February 7th, 2001
Ok, so my weekend wasn't so great, that doesn't mean my life has to be over, or does it?
I swore to myself that I wouldn't rant about this kindof thing, but I seem to have done so already in monday's rant... So I think I'll spend this rant talking about women. More specifically, why it is that I believe them to be the source of all evil in my world.
It's not like I think women are inferior to men, or that I'm an elitist homosexual, but it's just that I happen to have caligynephobia(fear of beautiful women, also venustraphobia), gynephobia(fear of women) or something. It's not like I can't talk to them, or that I don't have any female friends, or that I secretly hide in my room and download pr0n all day... um, banish that last one from your mind, I never said that. It's more that when a member of the female persuasion smiles at me, or says, "Hey SMiH!" with that little edge of genuinely-happy-to-see-you put into it, my ears melt off, I lose most basic motor functions, and my intelligence level is reduced to that of the sum total of the audience at a Jerry Springer show. And this is just random people off the street! It's nearly impossible for anyone to imagine what it's like for me to even try and get out and date.

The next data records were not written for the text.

/-! ### Memory protection (R407, R408) -/

/-- R408: the hardware writes permitted per component, and those that R156, R159 and R166 give to all firmware: ring tails, queue pushes,
lock releases (log 108). -/
def permTable : List PermRow :=
  [ { comp := 0, base := secBase, len := 0x80000 }, { comp := 0, base := tenBase + 4, len := 4, n := 32, step := 0x20000 },
    { comp := 0, base := glbBase, len := 0x10000 }, { comp := 0, base := mbxBase + 0x1000, len := 0x1000 },
    { comp := 2, base := mbxBase + 0x1000, len := 0x1000 },
    { comp := 3, base := pwrBase, len := 0x80000 }, { comp := 3, base := memBase + 4, len := 4 },
    { comp := 4, base := pwrBase + 0x60, len := 0x10 },
    { comp := 5, base := tmuBase, len := 0x80000 },
    { comp := 6, base := prtBase, len := 0x100000 }, { comp := 6, base := parBase, len := 0x40000 }, { comp := 6, base := clsBase, len := 0xC0000 },
    { comp := 6, base := flwBase, len := 0x40000 }, { comp := 6, base := gntBase, len := 0x40000 }, { comp := 6, base := visBase, len := 0x40000 },
    { comp := 6, base := hudBase, len := 0x400000 }, { comp := 6, base := treBase + 4, len := 4 },
    { comp := 8, base := ptnBase, len := 0x100000 }, { comp := 8, base := pqBase, len := 4, n := 64, step := 0x100 },
    { comp := 8, base := lckBase + 0x800, len := 4 }, { comp := 8, base := memBase + 0x100, len := 8, n := 32, step := 0x20 },
    { comp := 8, base := tenBase + 0xC, len := 4, n := 32, step := 0x20000 }, { comp := 8, base := tenBase + 0x18, len := 8, n := 32, step := 0x20000 } ] ++
  (upTo 12).flatMap (fun c => [ { comp := c, base := lckBase, len := 0x400 }, { comp := c, base := pqBase + 0x14, len := 4, n := 64, step := 0x100 },
    { comp := c, base := pqBase + 0x20, len := 0x20, n := 64, step := 0x100 }, { comp := c, base := catBase + 0x404, len := 4, n := 33, step := 0x10 } ])

/-- R407: the regions of a core from an image's segment table: code execute-only, data for its own component. A core has 16 regions, which
its first segments take (log 109). -/
def segRegions (bs : List Byte) (core : Nat) : List ProtRegion :=
  ((((upTo (subN bs 32 2)).map (fun i => sub bs (256 + 32 * i) 32)).filter (fun e => decide (subN e 0 1 = core))).map (fun e =>
    ({ core := core, kind := if subN e 2 1 = 0 then .code (subN e 1 1) (subN e 24 8) (subN e 16 8) else .data (subN e 1 1) (subN e 24 8) (subN e 16 8) } : ProtRegion))).take 16

/-- R407, R408, R411 step 5: what the supervisor programs for an image. -/
def protOf (i : FwImage) : Prot := { regions := (upTo 6).flatMap (segRegions i.bytes), table := permTable }

/-- R407: may component c store at an SRAM address? Its own data, the queues it sends on, its own records; component 0 every record. Code
is execute-only. -/
def Prot.mayStore (p : Prot) (c addr : Nat) : Bool :=
  match Config.sramPlace addr with
  | (0, a, _) => p.regions.any (fun r => match r.kind with
      | .data k base len => decide (k = c) && decide (base ≤ a) && decide (a < base + len)
      | _ => false)
  | (1, s, _) => decide (s = c)
  | (2, k, _) => decide (c = 0) || decide (k = c)
  | _ => false

/-- R408: does the permission table let component c write the register at `key`? -/
def Dev.fwMayWrite (d : Dev) (c key : Nat) : Bool := d.fw.prot.table.any (fun r => decide (r.comp = c) && r.covers key)

/-- R411 steps 2 and 3, R441, R443: the outcome of the first check that fails, or the image. -/
def Dev.imageCheck (d : Dev) (bs : List Byte) (total : Nat) : Except Nat FwImage :=
  let sigOff := subN bs 24 8
  let sig := bs.drop sigOff
  match imageErr bs total with
  | some c => .error c
  | none =>
    if sigVerifies sig (bs.take sigOff) = false then .error 4
    else match d.liveSlots.find? (fun k => decide (Config.signerHash k = sub sig 16 48)) with
      | none => .error 5
      | some k => if subN bs 12 4 < d.sec.floor then .error 6 else if d.sec.state = 3 then .error 7 else .ok (imageOf_ bs k)

/-- R452: an image refused is logged and counted. -/
def Dev.imageRefused (d : Dev) (code : Nat) : Dev := ((d.report 0x11 3 0 0xFF code).count (secBase + 0x18) 1).event (secBase + 0x10) 2

/-- The payload of FW_LOAD and FW_UPDATE: length, and ranges that hold. -/
def loadPayload (p : List Byte) : Bool := decide (16 ≤ p.length) && rangesIn p

/-- R411: FW_LOAD, with what the DMA reads of host memory gave. -/
def Dev.fwLoad (d : Dev) (data : Option (List Byte)) : Dev :=
  match d.msg none 0x10 with
  | none => d
  | some c =>
    if d.romServes = false then d
    else if loadPayload c.payload = false then d.answer none c 6 []
    else match data with
    | none => (d.imageRefused 3).answer none c 0 (leBytes 4 3)
    | some bs =>
      match d.imageCheck bs (subN c.payload 0 8) with
      | .error code => (d.imageRefused code).answer none c 0 (leBytes 4 code)
      | .ok img =>
        let d1 := d.answer none c 0 (leBytes 4 0)
        let d2 := { d1 with fw := { d1.fw with image := some img, other := none, phase := .none, prot := protOf img } }
        (d2.mbxDrop.wrN (glbBase + 4) 0).secRegs

/-- R411 code 0x08: the new image keeps every agreed major and feature. -/
def Dev.updateKeeps (d : Dev) (img : FwImage) : Bool :=
  d.host.mbx.all (fun kv => !kv.2.hello || (decide (kv.2.agMajor = img.mbxMajor) &&
    decide (Nat.land kv.2.feat (if kv.1 = 0 then img.pfFeat else img.vfFeat) = kv.2.feat)))

/-- R413: FW_UPDATE: the new image is copied and verified while service continues. -/
def Dev.fwUpdate (d : Dev) (data : Option (List Byte)) : Dev :=
  match d.msg none 0x11 with
  | none => d
  | some c =>
    if d.fwReady = false ∨ d.helds then d
    else if loadPayload c.payload = false then d.answer none c 6 []
    else if d.fw.phase ≠ .none then d.answer none c 0 (leBytes 4 0x0A)
    else match data with
    | none => (d.imageRefused 3).answer none c 0 (leBytes 4 3)
    | some bs =>
      match d.imageCheck bs (subN c.payload 0 8) with
      | .error code => (d.imageRefused code).answer none c 0 (leBytes 4 code)
      | .ok img =>
        if d.updateKeeps img then { d with fw := { d.fw with other := some img, phase := .prepare } }
        else d.answer none c 0 (leBytes 4 8)

/-! ### Live update (R414 to R418) -/

/-- A firmware notice (R427). -/
def Dev.fwNotice (d : Dev) (code comp count : Nat) : Dev := d.notice 0xFF (code + 256 * comp + 2 ^ 32 * (count % 2 ^ 32)) 0

/-- Set or clear GLB_STAT.HELD. -/
def Dev.setHeld (d : Dev) (on : Bool) : Dev := d.wrN (glbBase + 4) (putBits (d.rdN (glbBase + 4)) 2 2 (b2n on))

/-- R413, R414 phase 2: with no bundle install running the pause begins. -/
def Dev.quiesce (d : Dev) : Dev :=
  if d.fw.phase = .prepare ∧ d.store.installs.any (fun i => decide (i.state = 1)) = false then
    let n := d.fw.updates + 1
    let d1 := { d with fw := { d.fw with phase := .quiesce, pauseAt := d.now, updates := n }, tel := { d.tel with fwHeld := true } }
    (d1.setHeld true).fwNotice 0x10 0 n
  else d

/-- The image changes: its protection regions and permissions (R407, R408), measurement 2, and 3 with the running SVN (R436). -/
def Dev.imageSwap (d : Dev) (new old : Option FwImage) : Dev :=
  let prot := match new with | some i => protOf i | none => {}
  let d1 := ({ d with fw := { d.fw with image := new, other := old, prot := prot } }).measChange 2
  (if d1.runSvn = d.runSvn then d1 else d1.measChange 3).secRegs

/-! ### State records (R416, R417, R426) -/

/-- R416: a record in the retained area: header, payload, zeros to the next 64-byte boundary. -/
def StateRec.bytes (r : StateRec) : List Byte :=
  let n := r.payload.length
  padTo (roundUp (16 + n) 64) (leBytes 2 r.body.typ ++ leBytes 2 r.format ++ leBytes 2 (b2n (recCritical r.body.typ)) ++ leBytes 2 0 ++ leBytes 4 n ++
    leBytes 4 r.crc ++ r.payload)

/-- R417: a record passes its CRC. -/
def StateRec.sound (r : StateRec) : Bool := decide (r.crc = crc32c r.payload)

/-- R416: what the components export, by rising TYPE. -/
def Dev.recBodies (d : Dev) : List RecBody :=
  let c := d.dict
  let sel := c.sess.foldl (fun (t : Tab (Tab Nat)) kv => Tab.set [] t kv.1 kv.2.sel) []
  [ .dictionary c.vals c.unstored sel, .sessions c.sess c.held, .power d.pwr.bucket d.pwr.quiet d.pwr.railHeld d.pwr.tclkReq,
    .thermal d.pwr.hbmCeil d.pwr.msCeil, .servo d.tmu.servo, .flowShadow (vsucc d.vcur),
    .installs d.store.installs d.store.nextTicket (d.store.bundles.map (fun b => b.inst)),
    .partitions ((upTo 32).map d.ent) d.ptn.plan d.ptn.tshare, .telemetry d.tel.seq ((upTo 4).map (fun p => (Tab.get {} d.tel.path p).drop)),
    .slowPath d.flow.takes, .builder ]

/-- R416, R426: every component writes its record to the retained area. -/
def Dev.exportRecs (d : Dev) : Dev :=
  let fmt := match d.fw.image with | some i => i.recMax | none => 0
  let rec_ := fun (b : RecBody) =>
    let p := Config.recPayload d.free b.typ
    ({ body := b, format := fmt, payload := p, crc := crc32c p } : StateRec)
  { d with free := d.free + 1, fw := { d.fw with retained := d.recBodies.map rec_ } }

/-- R424: component c starts afresh: what its records would carry takes its first values. Committed values, the map and the model store
stand. -/
def Dev.compFresh (d : Dev) (c : Nat) : Dev :=
  if c = 3 then { d with pwr := { d.pwr with bucket := 50 * d.cap, quiet := 10000, railHeld := [], tclkReq := [] } }
  else if c = 4 then { d with pwr := { d.pwr with hbmCeil := 16, msCeil := 16 } }
  else if c = 5 then { d with tmu := { d.tmu with servo := {} } }
  else if c = 7 then { d with store := { d.store with installs := d.store.installs.filter (fun i => decide (i.state = 2)) } }
  else if c = 9 then
    { d with tel := { d.tel with seq := 0, path := Tab.mapAll ({} : TelPath) d.tel.path (fun _ x => { x with drop := [] }) } }
  else d

/-- The sessions a record gives back: no staged token (R426). -/
def retainedSess (t : Tab Sess) : Tab Sess := Tab.mapAll ({} : Sess) t (fun _ s => { s with token := none })

/-- R425: the restarted image imports a record. What is written after every commit, the values, the versions, the catalogue and the map, is
that of now (R426); tickets taken since the record are lost. -/
def Dev.importRec (d : Dev) (b : RecBody) : Dev :=
  match b with
  | .dictionary _ _ sel => { d with dict := { d.dict with sess := sel.foldl (fun (t : Tab Sess) kv => Tab.upd {} t kv.1 (fun s => { s with sel := kv.2 })) d.dict.sess } }
  | .sessions sess _ => { d with dict := { d.dict with sess := retainedSess sess } }
  | .power bucket quiet rails asked => { d with pwr := { d.pwr with bucket := bucket, quiet := quiet, railHeld := rails, tclkReq := asked } }
  | .thermal hbmCeil msCeil => { d with pwr := { d.pwr with hbmCeil := hbmCeil, msCeil := msCeil } }
  | .servo s => { d with tmu := { d.tmu with servo := s } }
  | .flowShadow _ => d
  | .installs queue next _ =>
    { d with store := { d.store with nextTicket := next, installs := queue.map (fun i => (d.store.installs.find? (fun j => decide (j.ticket = i.ticket))).getD i) } }
  | .partitions _ _ _ => d
  | .telemetry seq drops =>
    { d with tel := { d.tel with seq := seq, path := (upTo 4).foldl (fun (t : Tab TelPath) p => Tab.upd {} t p (fun x => { x with drop := drops.getD p [] })) d.tel.path } }
  | .slowPath _ => d
  | .builder => d

/-- R425, R426: the sessions record before the values record, whose SELECT values stand in the sessions. -/
def Dev.importRecs (d : Dev) : List StateRec → Dev
  | [] => d
  | r :: rs => (if r.sound then (d.importRecs rs).importRec r.body else (d.importRecs rs).compFresh r.body.typ)

/-- The answer to the FW_UPDATE that began the update. -/
def Dev.updateAnswer (d : Dev) (code : Nat) : Dev :=
  match d.msg none 0x11 with
  | some c => d.answer none c 0 (leBytes 4 code)
  | none => d

/-- The pause ends: HELD clears and held requests are served in their order (R395, R414). -/
def Dev.pauseEnd (d : Dev) (code : Nat) : Dev :=
  let d1 := { d with fw := { d.fw with phase := .none, other := none, discarded := none }, tel := { d.tel with fwHeld := false } }
  let d2 := (d1.setHeld false).updateAnswer code
  ({ d2 with dict := { d2.dict with held := [] } }).heldAll d2.dict.held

Which brings me to my next point. Women seem to know that they have this extremely adverse effect on me, and they seem to delight in finding embarrassing ways to disconcert me. If it's not just setting me up for a humorous stumble on my way to class, it's an attempt to see how red my ears will turn. Thankfully it hasn't gone as far as smiling to me as I cross the street, or when I'm riding my bike. I might not survive such an incident, or I would be terribly maimed, and my grandmother would chide me, "and you didn't even get her number as you lay there with your arms skewed out in terribly unnatural directions? Tsk tsk tsk..." Gotta love my grandma, she's the greatest.
And who was this fool that invented "courting?" This haphazard way of getting a date seems so marvelously simple in those darling romantic comedies. If you're a male, you just see some girl you like, and do one of two things: 1) Find some sort of tragedy to share, like a plane crash, a killer wombat on the loose, a flat tire, or even a tragic case of fashion don'ts. or 2) Moan on and on about how crappy your life is while dating someone you secretly have no feelings for in the hopes that everything will work out. Now as I personally have trouble getting a date at all, option two seems to be right out. Number one seems more likely, but since I'm the only person with a chronic case of bad fashion sense, and that the wombats seem to have vanished along with my roommate's Concorde jet and my car, I don't think that's an option either.
I guess my only option left is to talk to the girl I like, and hope that my sheer wit, panache, social grace, and stunning physique will charm her into becoming my girlfriend. You're right, I should've tried to keep a straight face when I said that. Everyone knows that the only way to a woman's heart is to stalk her.
Seriously though, it's not only hard to just go up to her place, but if she's not there, her roommate looks at you with this look like "I know what you want, but I'm going to accidentally forget to pass your message along so that I can spite you and make your life a living stress hell." And this is only after showing up ten times in as many minutes or so trying to see whether she's in or not. I'm sure most of this animosity towards me is purely imagined, but really folks, you know you've thought about it. When your roommate's significant other (or someone you suspect is trying to become your roommate's significant other) comes over, you look at them with that "I know you'll just try to make nookie the minute I leave the room without my keys and damn me into eternal sexile from my own room."
Lord knows that I'm just worried that my roommate WON'T lock me out...
This is SMiH(I've got no chance in hades.) signing off.